-- What is expected --
Go through the entries below. Copy out every line that contains "pendPos".

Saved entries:
######
-- ==== Sys2Proof/Safety.lean ====
section
/-! DEFINITION. The legal states between commands (spec/10_state.md R20 to R28; spec/40_encoder.md R102;
spec/41_decoder.md R133, R134) and what a run must not have done (spec/60_exceptions.md R183). -/

namespace Sys2Proof.Machine

namespace State

/-- `e_stage < 2^e_rem` (spec/10_state.md R21, spec/40_encoder.md R102). -/
abbrev EncLegal (s : State) : Prop := s.e_stage.toNat < 2 ^ s.e_rem.val

/-- `d_stage < 2^d_rem` (spec/10_state.md R23, spec/41_decoder.md R134). -/
abbrev DecLegal (s : State) : Prop := s.d_stage.toNat < 2 ^ s.d_rem.val

/-- `d_rem` and the residue count the same bits modulo 8 (both grow by 11 for each symbol that is not the last,
spec/41_decoder.md R135). -/
abbrev RemFollowsResidue (s : State) : Prop := s.d_rem.val % 8 = s.d_residue.val

/-- The residue is that of the `d_count - 1` symbols processed so far (spec/41_decoder.md R133). -/
abbrev ResidueFollowsCount (s : State) : Prop :=
  s.d_pend_valid = true → s.d_residue.val = 3 * (pendPos s).toNat % 8

/-- Nothing buffered means nothing processed yet. -/
abbrev EmptyMeansFirst (s : State) : Prop := s.d_rem.val = 0 → s.d_count.toNat ≤ 1

/-- With no symbol pending the decoder is in `DEC_INIT` (spec/10_state.md R38; only DEC_SYM makes a symbol pending). -/
abbrev IdleMeansInit (s : State) : Prop := s.d_pend_valid = false → s.decInit = s

/-- The error latch holds the pending symbol's position and code point, and only an error DEC_SYM can raise
(spec/60_exceptions.md R171, R178); it is clear while there is no error. -/
abbrev LatchLegal (s : State) : Prop :=
  (s.d_err = none → s.d_err_pos = 0#32 ∧ s.d_err_cp = 0#21) ∧
  (s.d_err ≠ none → s.d_pend_valid = true ∧ s.d_err_pos = pendPos s ∧ s.d_err_cp = s.d_pend_cp) ∧
  s.d_err ≠ some .invalidTerminationCharacter ∧ s.d_err ≠ some .invalidTailCharacter

/-- The legal states between commands. Every reachable state is one; the claims that need it name it as a premise
(spec/93_implementation_defined.md I12 to I15: "the model excludes the case, by type or by premise"). -/
abbrev Inv (s : State) : Prop :=
  s.EncLegal ∧ s.DecLegal ∧ s.RemFollowsResidue ∧ s.ResidueFollowsCount ∧ s.EmptyMeansFirst ∧ s.IdleMeansInit ∧
    s.LatchLegal

/-- The run that led here presented no illegal word since the last reset: `cmd_fault = 1` records a fault
(spec/60_exceptions.md R183). -/
abbrev Unfaulted (s : State) : Prop := s.cmd_fault = false

/-- The encoder is in `ENC_INIT` (spec/10_state.md R38). -/
abbrev EncAtInit (s : State) : Prop := s.e_stage = 0#10 ∧ s.e_rem = 0

/-- The decoder is in `DEC_INIT` (R38). -/
abbrev DecAtInit (s : State) : Prop :=
  s.d_stage = 0#8 ∧ s.d_rem = 0 ∧ s.d_residue = 0 ∧ s.d_pend_valid = false ∧ s.d_pend_cp = 0#21 ∧ s.d_count = 0#32 ∧
    s.d_err = none ∧ s.d_err_pos = 0#32 ∧ s.d_err_cp = 0#21

/-- The two states agree on every encoder register and on the encoder's stream. -/
abbrev SameEncoder (s t : State) : Prop := t.e_stage = s.e_stage ∧ t.e_rem = s.e_rem ∧ t.enc_out = s.enc_out

/-- The two states agree on every decoder register and on the decoder's stream. -/
abbrev SameDecoder (s t : State) : Prop :=
  t.d_stage = s.d_stage ∧ t.d_rem = s.d_rem ∧ t.d_residue = s.d_residue ∧ t.d_pend_valid = s.d_pend_valid ∧
    t.d_pend_cp = s.d_pend_cp ∧ t.d_count = s.d_count ∧ t.d_err = s.d_err ∧ t.d_err_pos = s.d_err_pos ∧
    t.d_err_cp = s.d_err_cp ∧ t.dec_out = s.dec_out

end State

end Sys2Proof.Machine
end

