-- ==== Sys2Proof/Certificates/Slice0/Obligations.lean ====
section
/-! DEFINITION. The statements for the provers. Names of rules are those of spec/. A statement that needs a premise on the
tables, or has a clause for a table's entry, is stated of the machine over any tables `T` (`execWith`, `effectWith`) and
says that `exec` is its instance at `Config.tables`. -/

open Sys2Proof Sys2Proof.Machine

/-! Encoding -/

/-- Words of the vectors V-C1 (spec/95_test_vectors.md 2.1), one for each command and some illegal ones. -/
def Obligations.SampleWordsDecode : Prop :=
  decode 0x010000A5#32 = .ok (.encByte 0xA5#8) ∧ decode 0x01000000#32 = .ok (.encByte 0x00#8) ∧
  decode 0x02000000#32 = .ok .encEnd ∧ decode 0x10000000#32 = .ok (.decSym 0#21) ∧
  decode 0x101FFFFF#32 = .ok (.decSym 0x1FFFFF#21) ∧ decode 0x11000000#32 = .ok .decEnd ∧
  (∃ e, decode 0x00000000#32 = .error e) ∧ (∃ e, decode 0x01000100#32 = .error e) ∧
  (∃ e, decode 0x01200000#32 = .error e) ∧ (∃ e, decode 0x02000001#32 = .error e) ∧
  (∃ e, decode 0x10200000#32 = .error e) ∧ (∃ e, decode 0x11000001#32 = .error e) ∧
  (∃ e, decode 0x03000000#32 = .error e)

/-- Decoding the word of a well-formed command gives the command back, whatever its operand (spec/30_encoding.md R74). -/
def Obligations.DecodeOfEncodeIsTheCommand : Prop :=
  ∀ i : Instr, i.wellFormed = true → decode (encode i) = .ok i

/-- A word that decodes to a command is that command's word: no bit of it is ignored (spec/30_encoding.md R74, R76: "no
reserved-but-ignored encodings"). -/
def Obligations.WordOfADecodedCommand : Prop :=
  ∀ (w : Word) (i : Instr), decode w = .ok i → encode i = w

/-- R75 with the match and mask of each row of R74: a word matches a row exactly when it decodes to that row's command,
with `w[7:0]` or `w[20:0]` as its operand, and it decodes to nothing else. -/
def Obligations.OperandsAreTheWordsLowBits : Prop :=
  ∀ w : Word,
    (w &&& 0xFFFFFF00#32 = 0x01000000#32 ↔ decode w = .ok (.encByte (w.extractLsb' 0 8))) ∧
    (w &&& 0xFFFFFFFF#32 = 0x02000000#32 ↔ decode w = .ok .encEnd) ∧
    (w &&& 0xFFE00000#32 = 0x10000000#32 ↔ decode w = .ok (.decSym (w.extractLsb' 0 21))) ∧
    (w &&& 0xFFFFFFFF#32 = 0x11000000#32 ↔ decode w = .ok .decEnd) ∧
    ∀ i, decode w = .ok i →
      i = .encByte (w.extractLsb' 0 8) ∨ i = .encEnd ∨ i = .decSym (w.extractLsb' 0 21) ∨ i = .decEnd

/-- R76: a word that matches no row of R74 sets `cmd_fault` and changes nothing else; the all-zero word and any other
opcode are such words, and no word matches two rows. -/
def Obligations.IllegalWordSetsOnlyTheFaultFlag : Prop :=
  (∀ (s : State) (w : Word) (rest : List HostEvent), s.port = .word w :: rest →
    (∀ r ∈ opcodeTable, w &&& r.mask ≠ r.pattern) →
    step s = .next { s with port := rest, cmd_fault := true }) ∧
  (∀ w : Word, opcodeOf w ∉ usedOpcodes → ∀ r ∈ opcodeTable, w &&& r.mask ≠ r.pattern) ∧
  (∀ r ∈ opcodeTable, 0#32 &&& r.mask ≠ r.pattern) ∧
  (∀ w : Word, ∀ r ∈ opcodeTable, ∀ r' ∈ opcodeTable,
    w &&& r.mask = r.pattern → w &&& r'.mask = r'.pattern → r = r')

/-! The step -/

/-- A step runs the command the word at the port decodes to, in the state with that word taken from the port; the step
adds nothing else (R64, R62). -/
def Obligations.StepRunsTheDecodedCommand : Prop :=
  ∀ (s : State) (w : Word) (rest : List HostEvent) (i : Instr),
    s.port = .word w :: rest → decode w = .ok i → step s = exec i { s with port := rest }

/-- With nothing presented a step changes nothing. This is the model's choice (log entry 2), not a rule of the spec. -/
def Obligations.StepWaitsWithNothingPresented : Prop :=
  ∀ s : State, s.port = [] → step s = .next s

/-- `exec` is the machine over the tables of Config. -/
def Obligations.ExecIsTheMachineOverItsTables : Prop :=
  (∀ (i : Instr) (s : State), exec i s = execWith Config.tables i s) ∧
  (∀ s : State, step s = stepWith Config.tables s)

/-- Every command completes and every step does. On legal states R170 says so ("every legal command on a legal state, has a
defined result"). That commands complete on the other states too is the model's choice (log entry 8), and so is that a step
with nothing presented answers a state (log entry 2). -/
def Obligations.EveryCommandCompletes : Prop :=
  (∀ (b : Byte) (s : State), ∃ t, exec (.encByte b) s = .next t) ∧
  (∀ s : State, ∃ t, exec .encEnd s = .next t) ∧
  (∀ (c : CodePoint) (s : State), ∃ t, exec (.decSym c) s = .next t) ∧
  (∀ s : State, ∃ t, exec .decEnd s = .next t) ∧
  (∀ s : State, ∃ t, step s = .next t)

/-- R200 and R39: reset writes every register to its reset value, emits no token and leaves both streams as they are. -/
def Obligations.ResetEventWritesEveryRegister : Prop :=
  ∀ (s : State) (rest : List HostEvent), s.port = .reset :: rest →
    step s = .next
      { e_stage := 0#10, e_rem := 0, d_stage := 0#8, d_rem := 0, d_residue := 0, d_pend_valid := false,
        d_pend_cp := 0#21, d_count := 0#32, d_err := none, d_err_pos := 0#32, d_err_cp := 0#21, cmd_fault := false,
        enc_out := s.enc_out, dec_out := s.dec_out, port := rest }

/-- The registers of `State.reset` hold the reset column of the table of R20. That the streams and the port are empty in it
is the model's choice (log entries 4 and 9). -/
def Obligations.ResetStateHoldsTheResetValues : Prop :=
  State.reset.EncAtInit ∧ State.reset.DecAtInit ∧ State.reset.cmd_fault = false ∧
  State.reset.enc_out = [] ∧ State.reset.dec_out = [] ∧ State.reset.port = []

/-- R29: an illegal word sets `cmd_fault`, no command clears it, only reset does. (A step with nothing presented is
`StepWaitsWithNothingPresented`.) -/
def Obligations.OnlyResetClearsTheFaultFlag : Prop :=
  ∀ (s : State) (rest : List HostEvent),
    (s.port = .reset :: rest → ∃ t, step s = .next t ∧ t.cmd_fault = false) ∧
    (∀ w, s.port = .word w :: rest → ∃ t, step s = .next t ∧
      ((∃ i, decode w = .ok i) → t.cmd_fault = s.cmd_fault) ∧ ((¬ ∃ i, decode w = .ok i) → t.cmd_fault = true))

/-- R30: a step only appends to the streams, reads no token of them (what it appends and writes does not depend on what is
there), and reset leaves them as they are. -/
def Obligations.StreamsAreAppendOnly : Prop :=
  ∀ s : State, ∃ (t : State) (es : List EncToken) (ds : List DecToken),
    step s = .next t ∧ t.enc_out = s.enc_out ++ es ∧ t.dec_out = s.dec_out ++ ds ∧
    (∀ (xs : List EncToken) (ys : List DecToken),
      step { s with enc_out := xs, dec_out := ys } = .next { t with enc_out := xs ++ es, dec_out := ys ++ ds }) ∧
    (∀ rest, s.port = .reset :: rest → es = [] ∧ ds = [])

/-! The encoder -/

/-- R100 (ENC_BYTE), in legal encoder states: with `need = 11 - e_rem` at most 8 the byte completes an 11-bit index and one
Sym token leaves; otherwise the whole byte is folded in. No other register changes. -/
def Obligations.EncByteResult : Prop :=
  (∀ w : Word, w &&& 0xFFFFFF00#32 = 0x01000000#32 → decode w = .ok (.encByte (w.extractLsb' 0 8))) ∧
  ∀ (b : Byte) (s : State), s.EncLegal →
    ∃ t, exec (.encByte b) s = .next t ∧
      t = { s with e_stage := t.e_stage, e_rem := t.e_rem, enc_out := t.enc_out } ∧
      (11 - s.e_rem.val ≤ 8 →
        t.e_rem.val = 8 - (11 - s.e_rem.val) ∧
        t.e_stage.toNat = b.toNat &&& (2 ^ (8 - (11 - s.e_rem.val)) - 1) ∧
        ∃ idx : SymValue,
          idx.toNat = (s.e_stage.toNat <<< (11 - s.e_rem.val)) ||| (b.toNat >>> (8 - (11 - s.e_rem.val))) ∧
          t.enc_out = s.enc_out ++ [.sym (Config.tables.enc idx)]) ∧
      (8 < 11 - s.e_rem.val →
        t.e_rem.val = s.e_rem.val + 8 ∧ t.e_stage.toNat = (s.e_stage.toNat <<< 8) ||| b.toNat ∧
        t.enc_out = s.enc_out)

/-- R101 (ENC_END), in legal encoder states: no symbol, a tail symbol or a main symbol whose index is the buffered value,
then EncDone, then `ENC_INIT`. No other register changes. -/
def Obligations.EncEndResult : Prop :=
  decode 0x02000000#32 = .ok .encEnd ∧
  ∀ s : State, s.EncLegal →
    ∃ t, exec .encEnd s = .next t ∧ t = { s with e_stage := 0#10, e_rem := 0, enc_out := t.enc_out } ∧
      (s.e_rem.val = 0 → t.enc_out = s.enc_out ++ [.encDone]) ∧
      (0 < s.e_rem.val → s.e_rem.val ≤ 3 →
        ∃ j : TailIndex, j.toNat = s.e_stage.toNat ∧
          t.enc_out = s.enc_out ++ [.sym (Config.tables.tail j), .encDone]) ∧
      (4 ≤ s.e_rem.val →
        ∃ v : SymValue, v.toNat = s.e_stage.toNat ∧
          t.enc_out = s.enc_out ++ [.sym (Config.tables.enc v), .encDone])

/-- R71: a full symbol's index is the `e_rem` buffered bits on top, then the top `need` bits of the byte (bit `k` of the
index is bit `k + leftover` of the byte below `need`, bit `k - need` of `e_stage` above), which is
`(e_stage << need) | (b >> leftover)`; the final symbol's index is `e_stage`, zero-extended and not shifted. -/
def Obligations.IndexIsBufferedBitsThenByteBits : Prop :=
  (∀ (b : Byte) (s : State), s.EncLegal → 3 ≤ s.e_rem.val →
    ∃ (t : State) (idx : SymValue), exec (.encByte b) s = .next t ∧
      t.enc_out = s.enc_out ++ [.sym (Config.tables.enc idx)] ∧
      idx.toNat = (s.e_stage.toNat <<< (11 - s.e_rem.val)) ||| (b.toNat >>> (8 - (11 - s.e_rem.val))) ∧
      ∀ k < 11, idx.getLsbD k =
        if k < 11 - s.e_rem.val then b.getLsbD (k + (8 - (11 - s.e_rem.val)))
        else s.e_stage.getLsbD (k - (11 - s.e_rem.val))) ∧
  (∀ s : State, s.EncLegal → 0 < s.e_rem.val →
    ∃ t : State, exec .encEnd s = .next t ∧
      ((s.e_rem.val ≤ 3 ∧ ∃ j : TailIndex, j.toNat = s.e_stage.toNat ∧
          t.enc_out = s.enc_out ++ [.sym (Config.tables.tail j), .encDone]) ∨
       (4 ≤ s.e_rem.val ∧ ∃ v : SymValue, v.toNat = s.e_stage.toNat ∧
          t.enc_out = s.enc_out ++ [.sym (Config.tables.enc v), .encDone])))

/-- R182 and the frame of ENC_BYTE and ENC_END: no DecodeError is raised and `cmd_fault` is not set; every decoder register,
the decoder's stream and the port stay as they are, and the encoder's stream only grows. -/
def Obligations.EncoderCommandsFrame : Prop :=
  ∀ (i : Instr) (s : State), isEncCommand i = true →
    ∃ t, exec i s = .next t ∧ s.SameDecoder t ∧ t.cmd_fault = s.cmd_fault ∧ t.port = s.port ∧
      ∃ ts, t.enc_out = s.enc_out ++ ts

/-- Emission counts of the encoder (the spec's own derivation, R103): ENC_BYTE one Sym exactly when `e_rem >= 3`, ENC_END
at most one Sym, then one EncDone. -/
def Obligations.EncoderEmissionCounts : Prop :=
  (∀ (b : Byte) (s : State), ∃ t, exec (.encByte b) s = .next t ∧
    ((3 ≤ s.e_rem.val ∧ ∃ cp, t.enc_out = s.enc_out ++ [.sym cp]) ∨ (s.e_rem.val ≤ 2 ∧ t.enc_out = s.enc_out))) ∧
  (∀ s : State, ∃ t, exec .encEnd s = .next t ∧
    ((∃ cp, t.enc_out = s.enc_out ++ [.sym cp, .encDone]) ∨ t.enc_out = s.enc_out ++ [.encDone]))

/-- Alphabet closure of the encoder (the spec's own derivation, R107): every Sym token of a run carries an entry of
`ENC_TABLE` or of `TAIL_TABLE`, or was there before. -/
def Obligations.EncoderEmitsOnlyTheAlphabets : Prop :=
  ∀ (T : Tables) (es : List HostEvent) (s : State) (cp : CodePoint),
    EncToken.sym cp ∈ (runEvents T es s).enc_out →
      EncToken.sym cp ∈ s.enc_out ∨ (∃ v : SymValue, cp = T.enc v) ∨ (∃ j : TailIndex, cp = T.tail j)

/-! The decoder -/

/-- The checks of PROCESS in the order of R176: the first that fails is the one raised; a raise latches the code, the
position and the code point and writes nothing else; a symbol that passes them leaves the latch as it is. -/
def Obligations.ProcessRaisesTheFirstFailedCheck : Prop :=
  ∀ (T : Tables) (c : CodePoint) (i : Pos) (last : Bool) (s : State),
    (T.maxCp < c →
      process T c i last s = { s with d_err := some .invalidCharacter, d_err_pos := i, d_err_cp := c }) ∧
    (c ≤ T.maxCp → T.dec c = .term → last = false →
      process T c i last s = { s with d_err := some .unexpectedAfterTerminator, d_err_pos := i, d_err_cp := c }) ∧
    (c ≤ T.maxCp → T.dec c = .term → last = true → (∀ j, T.tail j ≠ c) →
      process T c i last s = { s with d_err := some .invalidTerminationCharacter, d_err_pos := i, d_err_cp := c }) ∧
    (∀ j : TailIndex, c ≤ T.maxCp → T.dec c = .term → last = true → T.tail j = c → (∀ j' < j, T.tail j' ≠ c) →
      (2 ^ (8 - s.d_rem.val) ≤ j.toNat →
        process T c i last s = { s with d_err := some .invalidTailCharacter, d_err_pos := i, d_err_cp := c }) ∧
      (j.toNat < 2 ^ (8 - s.d_rem.val) → (process T c i last s).d_err = s.d_err)) ∧
    (∀ v : SymValue, c ≤ T.maxCp → T.dec c = .data v → (process T c i last s).d_err = s.d_err)

/-- R172: code 1 is raised exactly when the code point exceeds `MAXCP`; with `MAXCP = 4339`, which is this machine's
(R7), 4339 passes and 4340 fails. -/
def Obligations.InvalidCharacterMeansAboveMaxcp : Prop :=
  (∀ (T : Tables) (c : CodePoint) (last : Bool) (res : Fin 8) (rem : Fin 9),
    checkSymbol T c last res rem = .error .invalidCharacter ↔ T.maxCp.toNat < c.toNat) ∧
  (∀ (T : Tables) (last : Bool) (res : Fin 8) (rem : Fin 9), T.maxCp = 4339#21 →
    checkSymbol T 4339#21 last res rem ≠ .error .invalidCharacter ∧
    checkSymbol T 4340#21 last res rem = .error .invalidCharacter) ∧
  Config.tables.maxCp = 4339#21

/-- The codes of R171 and who raises them: 1 to 4 in the listed order, 0 for none, 5 to 7 never; a DEC_SYM latches only
codes 1 and 2; a DEC_END that finds no error latched reports only codes 1, 3 and 4. -/
def Obligations.ErrorCodesAndWhoRaisesThem : Prop :=
  errBits none = 0#3 ∧ errBits (some .invalidCharacter) = 1#3 ∧ errBits (some .unexpectedAfterTerminator) = 2#3 ∧
  errBits (some .invalidTerminationCharacter) = 3#3 ∧ errBits (some .invalidTailCharacter) = 4#3 ∧
  (∀ e : Option ErrCode, (errBits e).toNat ≤ 4) ∧
  (∀ (T : Tables) (c : CodePoint) (s : State) (code : ErrCode), s.d_err = none →
    (effectWith T (.decSym c) s).d_err = some code →
      (code = .invalidCharacter ∨ code = .unexpectedAfterTerminator) ∧
      (effectWith T (.decSym c) s).d_err_pos = s.d_count - 1#32 ∧
      (effectWith T (.decSym c) s).d_err_cp = s.d_pend_cp) ∧
  (∀ (T : Tables) (s : State) (ts : List DecToken) (code : ErrCode) (pos : Pos) (cp : CodePoint), s.d_err = none →
    (effectWith T .decEnd s).dec_out = s.dec_out ++ ts ++ [.decDone (.err code pos cp)] →
      (code = .invalidCharacter ∨ code = .invalidTerminationCharacter ∨ code = .invalidTailCharacter) ∧
      pos = s.d_count - 1#32 ∧ cp = s.d_pend_cp)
######
-- Solution below --
  s.d_pend_valid = true → s.d_residue.val = 3 * (pendPos s).toNat % 8
  (s.d_err ≠ none → s.d_pend_valid = true ∧ s.d_err_pos = pendPos s ∧ s.d_err_cp = s.d_pend_cp) ∧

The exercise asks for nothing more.